Co-development opportunities: MUSC, who are the assignees of the patent protecting the use of mitochondrial ceramidase, are now seeking partners who would be interested in co-developing novel inhibitors of this enzyme. Optimally, MUSC would license the know-how and material necessary to screen for mitochondrial ceramidase inhibitors. For their part, it is hoped that co-development partners would have a technology platform and resources able to upscale the assay already developed by MUSC, and to screen large libraries for novel small-molecule inhibitors of mitochondrial ceramidase. As an alternative approach, co-development partners may have expertise in in silica/virtual molecular modelling.

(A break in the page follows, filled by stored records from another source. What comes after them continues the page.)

/-- A step with no CMD write next: a turn in `idle` rests, an access starts nothing, and a further reset leaves the same. -/
theorem nothingRan_step {s t u : State} (h : NothingRan s t) (hcmd : NoCmdWrite t.inputs) (hstep : step t = .next u) :
    NothingRan s u := by
  rcases step_cases t with ⟨-, hs⟩ | ⟨rest, -, hs⟩ | ⟨a, rest, hi, hs⟩ | ⟨rest, -, hs⟩ <;> rw [hs] at hstep
  · cases (sequencerStep_of_idle h.seq).symm.trans hstep
    exact h
  · cases (sequencerStep_of_idle (s := { t with inputs := rest }) h.seq).symm.trans hstep
    exact { h with }
  · cases hstep
    refine nothingRan_hostAccess (t := { t with inputs := rest }) { h with } fun bits v hwrite => hcmd bits v ?_
    rw [hi, hwrite]
    exact List.mem_cons_self
  · cases hstep
    exact { nothingRan_resetLine t with rngCount := h.rngCount, rngAnswers := h.rngAnswers }

theorem noCmdWrite_step {t u : State} (hcmd : NoCmdWrite t.inputs) (hstep : step t = .next u) : NoCmdWrite u.inputs := by
  rw [step_inputs hstep]
  exact fun bits v hmem => hcmd bits v (List.mem_of_mem_tail hmem)

/-- Until the next CMD write nothing runs, however many steps are taken. -/
theorem nothingRan_run {s t u : State} {n : Nat} (h : NothingRan s t) (hcmd : NoCmdWrite t.inputs)
    (hrun : Sys2Proof.core.run n t = .next u) : NothingRan s u := by
  have hkept : NothingRan s u ∧ NoCmdWrite u.inputs :=
    run_keeps (P := fun t => NothingRan s t ∧ NoCmdWrite t.inputs)
      (fun _ _ ⟨hran, hno⟩ hstep => ⟨nothingRan_step hran hno hstep, noCmdWrite_step hno hstep⟩) n t u ⟨h, hcmd⟩ hrun
  exact hkept.1

/-- Settles O57: the reset leaves a state in which nothing ran, and every step without a CMD write keeps that. -/
theorem resetAbandonsTheCommand : Obligations.ResetAbandonsTheCommand := by
  intro s rest _ hinputs
  have hran : NothingRan s (resetLine { s with inputs := rest }) := { nothingRan_resetLine { s with inputs := rest } with }
  refine ⟨_, step_of_reset hinputs, rfl, hran.seq, hran.done, hran.err, hran.outLen,
    fun a => (State.reset_buffers_unspecified a).2, hran.rngCount, hran.rngAnswers, fun hnone => ?_, fun later hturn => ?_,
    fun hcmd n u hrun => ?_⟩
  · exact step_of_runOver ⟨hnone, rfl⟩
  · rw [step_of_sequencer (rest := later) hturn]
    exact sequencerStep_of_idle rfl
  · have hu := nothingRan_run hran hcmd hrun
    exact ⟨hu.seq, hu.done, hu.err, hu.outLen, fun a => hu.outBuf ▸ (State.reset_buffers_unspecified a).2, hu.rngCount,
      hu.rngAnswers⟩

end Sys2Proof.Machine
end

About MUSC: Founded as a private medical college in 1824, the Medical University of South Carolina is now an academic health center with six colleges for the education of a broad range of health professionals, biomedical scientists and other health-related personnel. The 40-acre, 80-building campus in downtown Charleston, South Carolina, serves the needs of over 2300 students with a full-time faculty of over 1000. For the most recent fiscal year, MUSC was awarded over $130 million in sponsored research funding. The MUSC Foundation for Research Development is a non-profit, charitable foundation created to benefit MUSC by establishing relationships which bring ideas, technology, and expertise of the faculty, staff, and students at MUSC to industry and, ultimately, into public use. In order to accomplish this goal, the Foundation develops, administers, and otherwise facilitates selected industry-sponsored education and research projects, and manages the intellectual property, technology transfer, and other economic development-related activities of MUSC.

About the inventor: Yusuf A. Hannun is the Ralph F. Hirschmann Professor, and Chairman of the Department of Biochemistry & Molecular Biology at MUSC. Dr Hannun's laboratory is focused on studies on sphingolipid-mediated signal transduction. These studies have allowed a critical role for sphingolipids in eukaryotic stress responses to be proposed. The current goals of Dr Hannun's group are to provide a biochemical and molecular foundation for the study of ceramide-dependent pathways, and they are currently focussing on key enzymes of ceramide metabolism (such as sphingomyelinase, ceramidase and sphingomyelin synthase) that serve to regulate ceramide levels. The laboratory has a broad technology base combining chemical, biochemical, molecular, and cellular approaches which are being used to develop novel chemotherapies. With a publication track-record of almost 200 publications, Dr Hannun can be considered one of the field leaders in ceramide research.